While the weather and presentations painted a sunny outlook
for the global CE business, it is clear the European market is becoming less
predominant globally.

And the March 11 earthquake and tsunami in northern Japan
and the subsequent damage to the country’s power grid and economy could cast a
cloud over critical component availability, supply-chain and product
manufacturing, according to a presentation made by DisplaySearch at the event.

According the market researcher Gfk, Europe – which includes
10 Western European and five Eastern European countries, not including Russia –
grabbed 29 percent of Euro 632 billion ($912 billion) of the world’s electronics
revenue in 2010, while the U.S. represented 21 percent.

However, Europe’s percentage of the overall global CE market
has been steadily shrinking. In 2008, Europe held 35 percent of the global CE
market, but is expected to capture merely 28 percent of the Euro 668 billion ($964
billion) CE market in 2011, according to Gfk.

The world’s fastest growing market according to Gfk is South
America, where CE revenues jumped 39 percent last year and is expected to grow
another 27 percent this year to reach 12 percent of global CE revenues.

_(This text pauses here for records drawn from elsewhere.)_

-- ==== Sys2Proof/Laws/Decode.lean ====
section
/-! SUPPORT. Laws of the command word: its fields, and the fields of a packed word (rule R58). -/

namespace Sys2Proof

/-- A field is a byte of the word. -/
theorem fieldAt_toNat (cmd : CmdWord) (lo : Nat) : fieldAt cmd lo = cmd.toNat / 2 ^ lo % 256 := by
  rw [fieldAt, BitVec.extractLsb'_toNat, Nat.shiftRight_eq_div_pow]

theorem fieldAt_lt (cmd : CmdWord) (lo : Nat) : fieldAt cmd lo < 256 := by
  rw [fieldAt_toNat]
  exact Nat.mod_lt _ (by decide)

/-- `cmd = op·2^24 + f2·2^16 + f1·2^8 + f0` (R58), as a number. -/
theorem packFields_toNat {op f2 f1 f0 : Nat} (h : op < 256) (h2 : f2 < 256) (h1 : f1 < 256) (h0 : f0 < 256) :
    (packFields op f2 f1 f0).toNat = op * 0x1000000 + f2 * 0x10000 + f1 * 0x100 + f0 := by
  rw [packFields, BitVec.toNat_ofNat]
  apply Nat.mod_eq_of_lt
  show _ < 4294967296
  omega

/-- The four fields of a packed word. -/
theorem fieldAt_packFields {op f2 f1 f0 : Nat} (h : op < 256) (h2 : f2 < 256) (h1 : f1 < 256) (h0 : f0 < 256) :
    fieldAt (packFields op f2 f1 f0) 24 = op ∧ fieldAt (packFields op f2 f1 f0) 16 = f2 ∧
      fieldAt (packFields op f2 f1 f0) 8 = f1 ∧ fieldAt (packFields op f2 f1 f0) 0 = f0 := by
  simp only [fieldAt_toNat, packFields_toNat h h2 h1 h0]
  norm_num
  omega

/-- A word is its four fields packed. -/
theorem packFields_fieldAt (cmd : CmdWord) :
    packFields (fieldAt cmd 24) (fieldAt cmd 16) (fieldAt cmd 8) (fieldAt cmd 0) = cmd := by
  apply BitVec.eq_of_toNat_eq
  rw [packFields_toNat (fieldAt_lt _ _) (fieldAt_lt _ _) (fieldAt_lt _ _) (fieldAt_lt _ _)]
  have h : cmd.toNat < 4294967296 := cmd.isLt
  simp only [fieldAt_toNat]
  norm_num
  omega

end Sys2Proof
end

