/-! ### WRL, RDL -/

/-- R130: `WRL` replaces exactly the addressed limb; every other location of the limb address space (`STATUS` included)
and every other field keeps its value; the unspecified `rdata` is the model's free value (log entry 4). -/
def Obligations.WrlWritesExactlyOneLimb : Prop :=
  ∀ (reg : Reg) (idx : Nat) (s : State), reg.writableAt idx = true →
    ∃ t, exec (.wrl reg idx) s = .next t ∧ t.readLimb reg idx = s.wdata ∧
      (∀ r j, r ≠ reg ∨ j ≠ idx → t.readLimb r j = s.readLimb r j) ∧
      t = { s with
        A := t.A
        B := t.B
        P := t.P
        rdata := Config.freeRdata s.fresh
        fresh := s.fresh + 1 }

/-- R131: `RDL` answers the addressed limb, or `STATUS`, and changes no other state. -/
def Obligations.RdlAnswersAndChangesNothing : Prop :=
  ∀ s : State,
    (∀ idx (h : idx < 8), exec (.rdl .a idx) s = .next { s with rdata := s.A[idx] }) ∧
    (∀ idx (h : idx < 8), exec (.rdl .b idx) s = .next { s with rdata := s.B[idx] }) ∧
    (∀ idx (h : idx < 16), exec (.rdl .p idx) s = .next { s with rdata := s.P[idx] }) ∧
    ∃ t, exec (.rdl .st 0) s = .next t ∧ t = { s with rdata := t.rdata } ∧
      t.rdata.toNat = s.CF.toNat + 2 * s.BF.toNat + 4 * s.KB.toNat + 8 * s.ERR.toNat

/-- R26: the layout of `STATUS` as `RDL` answers it, and that `WRL` does not write it: the model's reading of a `WRL` to
`ST` built as a command (log entry 7) is that only `ERR` changes there. -/
def Obligations.StatusBits : Prop :=
  ∀ s : State,
    (∃ t, exec (.rdl .st 0) s = .next t ∧ t.rdata.getLsbD 0 = s.CF ∧ t.rdata.getLsbD 1 = s.BF ∧
      t.rdata.getLsbD 2 = s.KB ∧ t.rdata.getLsbD 3 = s.ERR ∧ ∀ k, 4 ≤ k → t.rdata.getLsbD k = false) ∧
    ∀ idx, ∃ t, exec (.wrl .st idx) s = .next t ∧ statusWord t = statusWord { s with ERR := true }

/-- R46, R48: a limb written is what the next command reads there (V-HOST-11). The two words are issued as the model's
list of events (log entry 1). -/
def Obligations.WrittenLimbReadsBack : Prop :=
  ∀ (reg : Reg) (idx : Nat) (s : State) (v w : Limb), reg.writableAt idx = true →
    ∃ t, core.run 2 { s with
        pending := [.command (encode (.wrl reg idx)) v, .command (encode (.rdl reg idx)) w] } = .next t ∧
      t.rdata = v

/-- R130: writes to different limbs commute. The words are issued as the model's list of events (log entry 1). -/
def Obligations.WritesToDifferentLimbsCommute : Prop :=
  ∀ (reg reg' : Reg) (idx idx' : Nat) (s : State) (v v' : Limb),
    reg.writableAt idx = true → reg'.writableAt idx' = true → reg ≠ reg' ∨ idx ≠ idx' →
    ∃ t t', core.run 2 { s with
          pending := [.command (encode (.wrl reg idx)) v, .command (encode (.wrl reg' idx')) v'] } = .next t ∧
      core.run 2 { s with
          pending := [.command (encode (.wrl reg' idx')) v', .command (encode (.wrl reg idx)) v] } = .next t' ∧
      SameItems t t'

Another growing market is the Middle East and Africa, which,
thanks to its rapidly expanding youthful and educated middle class, grew 19
percent last year. Depending on the spread of political upheavals, the region
is expected to expand another 15 percent this year to six percent of global CE
revenues.

Conversely, the Japanese CE market is expected to drop 18
percent this year, more a result of its slower-to-recover economy than the
earthquake and tsunami and their aftermath, according to Gfk.

According to Paul Gray, DisplaySearch’s director of TV
electronics and Europe TV research, there is a significant ongoing shortage of electrical power in eastern
Japan, specifically in the Tohoku and Kanto – including Tokyo – areas, which “is
expected to continue for a long time.” While there are two power grids in
Japan, they operate on different frequencies – 60Hz in the west, 50Hz in the
eastern areas affected by the disaster – with limited capacity to interconnect
them.

Gray noted that major Tokyo electronics retailers have
turned off their display HDTVs to conserve power, and rolling blackouts in
eastern Japan have disrupted transport of some materials and production.

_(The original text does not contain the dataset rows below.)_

/-- The legal commands of one opcode; `mem_legalRow_opcode` ties the row to `wellFormed`. -/
def legalRow : Nat → List Instr
  | 0x01 => (locations [.a, .b, .p]).map fun l => .wrl l.1 l.2
  | 0x02 => (locations [.a, .b, .p, .st]).map fun l => .rdl l.1 l.2
  | 0x10 => (List.range' 1 8).map .add
  | 0x11 => addxWindows.map fun w => .addx w.2.2 w.2.1 w.1
  | 0x12 => (List.range' 1 8).map .sub
  | 0x20 => [.muls4]
  | 0x21 => [.muls8]
  | 0x22 => [.mulk]
  | 0x30 => [.red256]
  | _ => []

/-- The legal commands, row by row. -/
def legalCommands : List Instr := opcodes.flatMap legalRow

theorem mem_locations {regs : List Reg} {reg : Reg} {idx : Nat} :
    ⟨reg, idx⟩ ∈ locations regs ↔ reg ∈ regs ∧ reg.readableAt idx = true := by
  rw [locations, List.mem_sigma, List.mem_range, readableAt_iff_lt_regSize]

theorem mem_addxWindows {off m n : Nat} : ⟨n, m, off⟩ ∈ addxWindows ↔ 1 ≤ n ∧ n ≤ 8 ∧ n ≤ m ∧ off + m ≤ 16 := by
  simp only [addxWindows, List.mem_sigma, List.mem_range'_1, List.mem_range]
  omega

theorem opcode_mem_opcodes (i : Instr) : opcode i ∈ opcodes := by cases i <;> simp [opcode, opcodes]

theorem opcode_of_mem_map {α : Type} {make : α → Instr} {operands : List α} {op : Nat} {i : Instr}
    (hmake : ∀ x, opcode (make x) = op) (h : i ∈ operands.map make) : opcode i = op := by
  obtain ⟨x, -, rfl⟩ := List.mem_map.mp h
  exact hmake x

/-- A row holds commands of its own opcode only. -/
theorem opcode_of_mem_legalRow {i : Instr} {op : Nat} (h : i ∈ legalRow op) : opcode i = op := by
  unfold legalRow at h
  split at h
  · exact opcode_of_mem_map (fun _ => rfl) h
  · exact opcode_of_mem_map (fun _ => rfl) h
  · exact opcode_of_mem_map (fun _ => rfl) h
  · exact opcode_of_mem_map (fun _ => rfl) h
  · exact opcode_of_mem_map (fun _ => rfl) h
  · cases List.mem_singleton.mp h; rfl
  · cases List.mem_singleton.mp h; rfl
  · cases List.mem_singleton.mp h; rfl
  · cases List.mem_singleton.mp h; rfl
  · cases h

/-- The row of a command's opcode holds it exactly if it is legal (R61). -/
theorem mem_legalRow_opcode {i : Instr} : i ∈ legalRow (opcode i) ↔ i.wellFormed = true := by
  cases i with
  | wrl reg idx => cases reg <;> simp [legalRow, opcode, mem_locations, Instr.wellFormed, writableAt_iff, regCode]
  | rdl reg idx => cases reg <;> simp [legalRow, opcode, mem_locations, Instr.wellFormed]
  | add n => simp [legalRow, opcode, wellFormed_add_iff, Nat.lt_succ_iff]
  | addx off m n => simp [legalRow, opcode, wellFormed_addx_iff, mem_addxWindows]
  | sub n => simp [legalRow, opcode, wellFormed_sub_iff, Nat.lt_succ_iff]
  | muls4 | muls8 | mulk | red256 => simp [legalRow, opcode, Instr.wellFormed]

For instance, three chemicals key to the manufacturing of
LCD displays – ITO (indium tin oxide), used in substrate coating, ACF (Anisotropic
conductive film), used to electrically connect panels, and NF3 (nitrogen trifluoride), a cleaning
fluid, already suffering from supply shortages – have been affected. Factories
for each of these chemicals were either damaged or are located close to the
dangerous Fukushima nuclear power plant.

However, Gray reported that flat panels are largely manufactured
further south, outside the affected area, with one exception: Panasonic’s fabrication
plant in Mobara, which produces 26- and 37-inch panels. The company’s Himeji fabrication
facility, however, is unaffected.

As for IFA, this year scheduled for Sept. 2-7, in Berlin,
the show belies Europe’s shrinking dominance as the leading CE market and
parallels the growth of the developing non-U.S./European CE and appliances
market.

Last year’s IFA was the largest ever, with 1.45 million
square feet of exhibit space, 1,423 exhibitors, 235,000 attendees including
125,000 from the trade and 29,000 international visitors. IFA will be adding
two new temporary buildings for this year’s show, and is building a new
two-story exhibit hall scheduled to be ready for the 2014 event.

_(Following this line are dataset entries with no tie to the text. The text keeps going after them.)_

structure Un where
  ty : Ty
  d : Reg
  a : Reg
deriving DecidableEq, Repr

structure Tern where
  ty : Ty
  d : Reg
  a : Reg
  b : Reg
  c : Reg
deriving DecidableEq, Repr

structure Cmp where
  cc : CC
  ty : Ty
  d : Reg
  a : Reg
  b : Reg
deriving DecidableEq, Repr

/-- SMOVI (R101): `sx` is the .I64 form. -/
structure MovImm where
  sx : Bool
  d : Reg
  imm : Word
deriving DecidableEq, Repr

structure DImm where
  d : Reg
  imm : Word
deriving DecidableEq, Repr

/-- SLEA (R100). -/
structure Lea where
  d : Reg
  a : Reg
  b : Reg
  sh : BitVec 3
deriving DecidableEq, Repr

/-- A form of one immediate (R19, R315). -/
structure Imm where
  imm : Word
deriving DecidableEq, Repr

/-- BRU (R102). -/
structure BrUni where
  cc : CC
  ty : Ty
  a : Reg
  imm : Word
deriving DecidableEq, Repr

/-- BRV (R94). -/
structure BrVec where
  a : Reg
  tgt : Half
  rc : Half
deriving DecidableEq, Repr

/-- MSAVE (R103); no source register names em. -/
structure MSave where
  d : Reg
  a : Option Reg
deriving DecidableEq, Repr

/-- MREST (R103); no destination register names em. -/
structure MRest where
  d : Option Reg
  a : Reg
deriving DecidableEq, Repr

/-- A floating instruction of two sources (R110). -/
structure FBin where
  ty : Ty
  rnd : Rnd
  sat : Bool
  na : Bool
  nb : Bool
  d : Reg
  a : Reg
  b : Reg
deriving DecidableEq, Repr

structure FTern where
  ty : Ty
  rnd : Rnd
  sat : Bool
  na : Bool
  nb : Bool
  d : Reg
  a : Reg
  b : Reg
  c : Reg
deriving DecidableEq, Repr

/-- A floating instruction of one source (R110, R112, R113). -/
structure FUn where
  ty : Ty
  na : Bool
  d : Reg
  a : Reg
deriving DecidableEq, Repr

structure FCmp where
  cc : CC
  ty : Ty
  na : Bool
  nb : Bool
  d : Reg
  a : Reg
  b : Reg
deriving DecidableEq, Repr

/-- VCVT (R114); `b` is used by .BF16X2.F32 alone. -/
structure Cvt where
  dst : Ty
  src : Ty
  rnd : Rnd
  sat : Bool
  d : Reg
  a : Reg
  b : Option Reg
deriving DecidableEq, Repr

/-- The variants of VPACK and VUNPK (R115), in code order. -/
inductive PackTy where
  | i16 | n16 | i8 | n8 | i4 | n4
deriving DecidableEq, Repr

structure Pack where
  ty : PackTy
  d : Reg
  a : Reg
  b : Option Reg
  pos : BitVec 3
deriving DecidableEq, Repr

structure Unpk where
  ty : PackTy
  d : Reg
  a : Reg
  pos : BitVec 3
deriving DecidableEq, Repr

/-- VSHFL, VSHFLX and VROT (R116). -/
structure Shfl where
  ty : Ty
  rel : Bool
  d : Reg
  a : Reg
  b : Reg
deriving DecidableEq, Repr

/-- The operations of VRED and VSCAN (R117), in code order. -/
inductive RedOp where
  | add | min | max | and | or | xor
deriving DecidableEq, Repr

structure Red where
  ty : Ty
  rnd : Rnd
  op : RedOp
  d : Reg
  a : Reg
deriving DecidableEq, Repr

structure Scan where
  ty : Ty
  rnd : Rnd
  op : RedOp
  excl : Bool
  d : Reg
  a : Reg
deriving DecidableEq, Repr

/-- The variants of XHASH32 (R122), in code order; `abs` has a third source. -/
inductive HashVar where
  | k32 | k64 | abs (c : Reg) | fin
deriving DecidableEq, Repr

structure Hash32 where
  var : HashVar
  d : Reg
  a : Reg
  b : Reg
deriving DecidableEq, Repr

/-- XHASH64 (R122): `wide` is .K64. -/
structure Hash64 where
  wide : Bool
  d : Reg
  a : Reg
  b : Reg
deriving DecidableEq, Repr

/-- The variants of XPART (R123): `bits` is the number of bits of p less one. -/
inductive PartVar where
  | mul (b : Reg)
  | radix (shift : BitVec 5) (bits : BitVec 4)
  | id
deriving DecidableEq, Repr

structure Part where
  var : PartVar
  d : Reg
  a : Reg
deriving DecidableEq, Repr

/-- XSTRCMP (R125). -/
structure StrCmp where
  ci : Bool
  d : Reg
  a : Reg
  b : Reg
  c : Reg
deriving DecidableEq, Repr

/-- The variants of XSTRFND (R126), in code order. -/
inductive FindVar where
  | eq | rng | last
deriving DecidableEq, Repr

structure StrFnd where
  var : FindVar
  d : Reg
  a : Reg
  b : Reg
  c : Reg
deriving DecidableEq, Repr

/-- XSTRLEN (R126): .UTF8 has a second source, .NUL none. -/
structure StrLen where
  d : Reg
  a : Reg
  utf8 : Option Reg
deriving DecidableEq, Repr

/-- XQNT and XDQNT (R127, R128). -/
structure Qnt where
  fmt : BitVec 5
  scf : BitVec 2
  bl : BitVec 2
  d : Reg
  a : Reg
deriving DecidableEq, Repr

/-- XRNG (R132): `uf` is .UF. -/
structure Rng where
  uf : Bool
  d : Reg
  a : Reg
  b : Reg
  c : Reg
deriving DecidableEq, Repr

/-- The access widths of LDS to STSC (R26, R159, R162), in code order. -/
inductive MemTy where
  | i32 | i64 | n32 | n64 | i8 | n8 | i16 | n16 | b128
deriving DecidableEq, Repr

/-- The ordering, cache and bound modifiers of the memory layout (R16). -/
structure MemMods where
  scope : BitVec 3
  ord : BitVec 2
  ch : BitVec 2
  bnd : Option (BitVec 6)
deriving DecidableEq, Repr

/-- A load or store of the shared window or L1 scratch (`scr`), or of global memory (R160, R169). `r` is D of a load, C of a store. -/
structure MemVec where
  ty : MemTy
  sh : BitVec 2
  scr : Bool
  r : Reg
  a : Reg
  b : Reg
  mm : MemMods
deriving DecidableEq, Repr

/-- LDX, STX, LDSC and STSC (R160): `space` is 0 global, 1 window, 2 scratch. `r` is D of a load, C of a store. -/
structure MemPtr where
  ty : MemTy
  space : BitVec 2
  r : Reg
  a : Reg
  b : Reg
  mm : MemMods
deriving DecidableEq, Repr

/-- TLDM and TSTM (R171). -/
structure TileCopy where
  cor : Bool
  d : Reg
  a : Reg
  b : Reg
  mm : MemMods
deriving DecidableEq, Repr

/-- TSTP (R173). -/
structure TilePut where
  a : Reg
  b : Reg
  c : Reg
  mm : MemMods
deriving DecidableEq, Repr

/-- PREF (R174). -/
structure Pref where
  l2 : Bool
  sh : BitVec 2
  a : Reg
  b : Reg
  mm : MemMods
deriving DecidableEq, Repr

/-- FENCE (R177). -/
structure Fence where
  scope : BitVec 3
  ord : BitVec 2
deriving DecidableEq, Repr

/-- The operations of ATOM and SATOM (R159), in code order. -/
inductive AtomOp where
  | add | min | max | and | or | xor | exch | cas
deriving DecidableEq, Repr

/-- ATOM (R179): `win` is the shared window. -/
structure Atom where
  ty : Ty
  op : AtomOp
  sh : BitVec 2
  win : Bool
  d : Reg
  a : Reg
  b : Reg
  c : Reg
  mm : MemMods
deriving DecidableEq, Repr

/-- The widths of ATOM.CAS (R180), in code order. -/
inductive CasTy where
  | b32 | b64 | b128
deriving DecidableEq, Repr

structure AtomCas where
  ty : CasTy
  sh : BitVec 2
  win : Bool
  d : Reg
  a : Reg
  b : Reg
  c : Reg
  mm : MemMods
deriving DecidableEq, Repr

/-- ATOM.FADD (R181). -/
structure AtomF where
  sh : BitVec 2
  win : Bool
  d : Reg
  a : Reg
  b : Reg
  c : Reg
  mm : MemMods
deriving DecidableEq, Repr

/-- ATOM.FXADD (R182): `by8` scales the offset by 8. -/
structure AtomFx where
  p : BitVec 6
  by8 : Bool
  win : Bool
  d : Reg
  a : Reg
  b : Reg
  c : Reg
  mm : MemMods
deriving DecidableEq, Repr

/-- ATOM.FMAXR (R183): .upd has an operand, .rst none. -/
structure AtomMax where
  upd : Option Reg
  sh : BitVec 2
  win : Bool
  d : Reg
  a : Reg
  b : Reg
  mm : MemMods
deriving DecidableEq, Repr

/-- The types of SATOM (R184), in code order. -/
inductive SatomTy where
  | i32 | i64 | n32 | n64 | b128
deriving DecidableEq, Repr

structure Satom where
  ty : SatomTy
  op : AtomOp
  win : Bool
  d : Reg
  a : Reg
  b : Reg
  c : Reg
  mm : MemMods
deriving DecidableEq, Repr

/-- BARI (R254); `d` is a scalar source. -/
structure BarInit where
  kind : BitVec 2
  auto : Bool
  d : Reg
  a : Reg
  name : BitVec 11
  count : BitVec 21
deriving DecidableEq, Repr

/-- BARA, BARAW (R254). -/
structure BarCount where
  d : Reg
  a : Reg
  name : BitVec 11
  count : BitVec 21
deriving DecidableEq, Repr

/-- BARW, BART (R254). -/
structure BarPh where
  ph : Bool
  d : Reg
  a : Reg
  name : BitVec 11
deriving DecidableEq, Repr

/-- BARX, BARQ (R254). -/
structure BarName where
  d : Reg
  a : Reg
  name : BitVec 11
deriving DecidableEq, Repr

/-- The operations of CLB (R254), in code order. -/
inductive ClbOp where
  | arr | wait | aw | test
deriving DecidableEq, Repr

structure Clb where
  op : ClbOp
  ph : Bool
  core : BitVec 2
  d : Reg
  a : Reg
  name : BitVec 11
  count : BitVec 21
deriving DecidableEq, Repr

/-- ARMODE.reef (R192). -/
structure Reef where
  pb : BitVec 5
  a : Reg
  b : Reg
deriving DecidableEq, Repr

/-- ARQ.slot (R193). -/
structure ArqSlot where
  clr : Bool
  d : Reg
  a : Reg
deriving DecidableEq, Repr

/-- MMA, MMAG and MMAD (R228). -/
structure Mat where
  d : Reg
  a : Reg
  b : Reg
  f : Reg
deriving DecidableEq, Repr

/-- TDECL (R217). -/
structure TileDecl where
  init : Bool
  rcmp : Bool
  d : Reg
  a : Reg
  b : Reg
deriving DecidableEq, Repr

/-- BNDSET (R217, R223). -/
structure BndSet where
  kind : BitVec 2
  act : BitVec 2
  a : Reg
  b : Reg
  c : Reg
deriving DecidableEq, Repr

/-- The variants of TRET (R315), in code order. -/
inductive TretVar where
  | retry | skip | jump (a : Reg)
deriving DecidableEq, Repr

/-- The status registers of R316. -/
inductive SReg where
  | cwid | cpos | clmap0 | clmap1 | clmap2 | larg | ctag | fpst | mbusy0 | mbusy1 | mxst
  | tpc | tcause | tlanes0 | tlanes1 | taddr | tem0 | tem1 | tsd | pdrem
  | ckcor | ckrep | ckfail | rccor | smcor | tmrep | tmwin
deriving DecidableEq, Repr

structure GetSr where
  d : Reg
  reg : SReg
deriving DecidableEq, Repr

structure SetSr where
  reg : SReg
  a : Reg
deriving DecidableEq, Repr

/-- ERRINJ (R329). -/
structure ErrInj where
  a : Reg
  b : Reg
deriving DecidableEq, Repr

/-! ### What an event row is about -/

/-- Where an uncorrectable error was found (R323). -/
inductive ErrSite where
  | regLine (crew line : Nat)
  | holdSlot (crew tag : Nat)
  | stackEntry (crew entry : Nat)
  | arrayData (core arr byte : Nat)
  | barrier (core n : Nat)
  | tileEntry (core i : Nat)
  | boundCopy (core tag : Nat)
  | rangeLock (core i : Nat)
  | chainCtx (core i : Nat)
  | staging (core : Nat)
  | clusterDir (cluster tag : Nat)
  | dieDir (die tag : Nat)
  | packageDir (tag : Nat)
  | queueEntry (tag q : Nat)
  | launchEntry (launch : Nat)
  | l1Line (core line : Nat)
  | l2Line (line : Nat)
  | dram (sector : Nat)
deriving DecidableEq, Repr

/-- What a refresh slot carries (R345, R347, R348): a scrub visit names its sectors that were corrected or found uncorrectable. -/
inductive RefreshWork where
  | refresh
  | scrub (row : Nat) (corrected uncorrectable : List Nat)
  | swap (row : Nat)
deriving DecidableEq, Repr

/-- The AtomicOps a host port completes (R354). -/
inductive HostOp where
  | fetchAdd | swap | cas
deriving DecidableEq, Repr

IFA’s expansion also reflects the growing technological
sophistication of home appliances and their growing importance in the consumer
electronics market.

Only a handful of products displayed in the hotel, however,
are due for the U.S. market, including Android tablets from Hanspree, an
Airplay-compatible iPod dock/speaker array from Philips, and a $3,000 coffee
maker from WMF

Still familiar brands to the U.S. market showed their
foreign wares to the international media. Among them were overseas operations
of Ford, IBM, Panasonic, Bosch, Samsung, Sharp and Toshiba.